Hyun Seok Kim 1, John D Minna 2,3, Michael A White 1,3,*
PMCID: PMC3813952  NIHMSID: NIHMS460334  PMID: 23374335

Abstract

Genome-wide association studies (GWASs) have unraveled a large number of cancer risk alleles. Understanding how these allelic variants predispose to disease is a major bottleneck confronting translational application. In this issue, Li and colleagues combine GWASs with The Cancer Genome Atlas (TCGA) to disambiguate the contributions of germline and somatic variants to tumorigenic gene expression programs. They find that close to half of the known risk alleles for estrogen receptor (ER)-positive breast cancer are expression quantitative trait loci (eQTLs) acting upon major determinants of gene expression in tumors.

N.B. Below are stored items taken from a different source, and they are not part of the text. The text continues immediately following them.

/-! ### raise -/

@[simp] theorem State.raise_tables (b : NoticeBody) : (s.raise b).tables = s.tables := rfl
@[simp] theorem State.raise_site (b : NoticeBody) : (s.raise b).site = s.site := rfl
@[simp] theorem State.raise_engine (b : NoticeBody) : (s.raise b).engine = s.engine := rfl
@[simp] theorem State.raise_feeders (b : NoticeBody) : (s.raise b).feeders = s.feeders := rfl
@[simp] theorem State.raise_limitFlags (b : NoticeBody) : (s.raise b).limitFlags = s.limitFlags := rfl
@[simp] theorem State.raise_sets (b : NoticeBody) : (s.raise b).sets = s.sets := rfl
@[simp] theorem State.raise_unattributed (b : NoticeBody) : (s.raise b).unattributed = s.unattributed := rfl
@[simp] theorem State.raise_tanks (b : NoticeBody) : (s.raise b).tanks = s.tanks := rfl
@[simp] theorem State.raise_meters (b : NoticeBody) : (s.raise b).meters = s.meters := rfl
@[simp] theorem State.raise_tickets (b : NoticeBody) : (s.raise b).tickets = s.tickets := rfl
@[simp] theorem State.raise_points (b : NoticeBody) : (s.raise b).points = s.points := rfl
@[simp] theorem State.raise_schedule (b : NoticeBody) : (s.raise b).schedule = s.schedule := rfl
@[simp] theorem State.raise_tariff (b : NoticeBody) : (s.raise b).tariff = s.tariff := rfl
@[simp] theorem State.raise_ten (b : NoticeBody) : (s.raise b).ten = s.ten := rfl
@[simp] theorem State.raise_billing (b : NoticeBody) : (s.raise b).billing = s.billing := rfl
@[simp] theorem State.raise_due (b : NoticeBody) : (s.raise b).due = s.due := rfl
@[simp] theorem State.raise_freeCount (b : NoticeBody) : (s.raise b).freeCount = s.freeCount := rfl
@[simp] theorem State.raise_pending (b : NoticeBody) : (s.raise b).pending = s.pending := rfl
@[simp] theorem State.raise_unitEntry (b : NoticeBody) (j : Addr) :
    (s.raise b).unitEntry j = s.unitEntry j := rfl
@[simp] theorem State.raise_feederEntry (b : NoticeBody) (j : FeederNo) :
    (s.raise b).feederEntry j = s.feederEntry j := rfl
@[simp] theorem State.raise_setEntry (b : NoticeBody) (j : SetNo) :
    (s.raise b).setEntry j = s.setEntry j := rfl
@[simp] theorem State.raise_pointEntry (b : NoticeBody) (j : PointNo) :
    (s.raise b).pointEntry j = s.pointEntry j := rfl
@[simp] theorem State.raise_accountEntry (b : NoticeBody) (j : AccountNo) :
    (s.raise b).accountEntry j = s.accountEntry j := rfl
@[simp] theorem State.raise_link (b : NoticeBody) (j : Addr) :
    (s.raise b).link j = s.link j := rfl
@[simp] theorem State.raise_feederRec (b : NoticeBody) (j : FeederNo) :
    (s.raise b).feederRec j = s.feederRec j := rfl
@[simp] theorem State.raise_limitFlag (b : NoticeBody) (j : FeederNo) :
    (s.raise b).limitFlag j = s.limitFlag j := rfl
@[simp] theorem State.raise_setRec (b : NoticeBody) (j : SetNo) :
    (s.raise b).setRec j = s.setRec j := rfl
@[simp] theorem State.raise_tank (b : NoticeBody) (j : SetNo) :
    (s.raise b).tank j = s.tank j := rfl
@[simp] theorem State.raise_meter (b : NoticeBody) (j : MeterNo) :
    (s.raise b).meter j = s.meter j := rfl
@[simp] theorem State.raise_pointRec (b : NoticeBody) (j : PointNo) :
    (s.raise b).pointRec j = s.pointRec j := rfl
@[simp] theorem State.raise_account (b : NoticeBody) (j : AccountNo) :
    (s.raise b).account j = s.account j := rfl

Cancer is a complex trait affected by the interaction of numerous somatically acquired genetic and epigenetic lesions influenced by underlying germline genetic polymorphisms. Given that the most effective disease intervention is prevention, the detection of germline cancer susceptibility loci is a growing focus of several genome-wide association studies (GWASs). A consistent theme elaborating from these efforts is that common cancer risk alleles are, for the most part, located in intergenic and intronic chromosomal regions with unknown functions (Hindorff et al., 2011). Thus, the nature of the allele does not usually reveal much about the biology of the disease. Extensive public efforts supporting large-scale, high-resolution annotation of cancer genomes can be leveraged to identify genes that are directly modulated by cancer risk loci. For example, The Cancer Genome Atlas (TCGA) generates comprehensive profiles of gene expression, epigenetic modifications, copy-number variation, and somatic mutations in tumors together with matched constitutional DNA sequence information. Application of these kinds of orthogonal data sets to GWAS has lead to the identification of 3 of the 19 colorectal cancer risk alleles (Loo et al., 2012), 3 of the 12 chronic lymphocytic leukemia/small lymphocytic leukemia risk alleles (Sillé et al., 2012), and two completely linked risk loci in lung cancers of nonsmokers (Li et al., 2010) as cis-acting expression quantitative trait loci (eQTLs), genomic loci that regulate mRNA abundance.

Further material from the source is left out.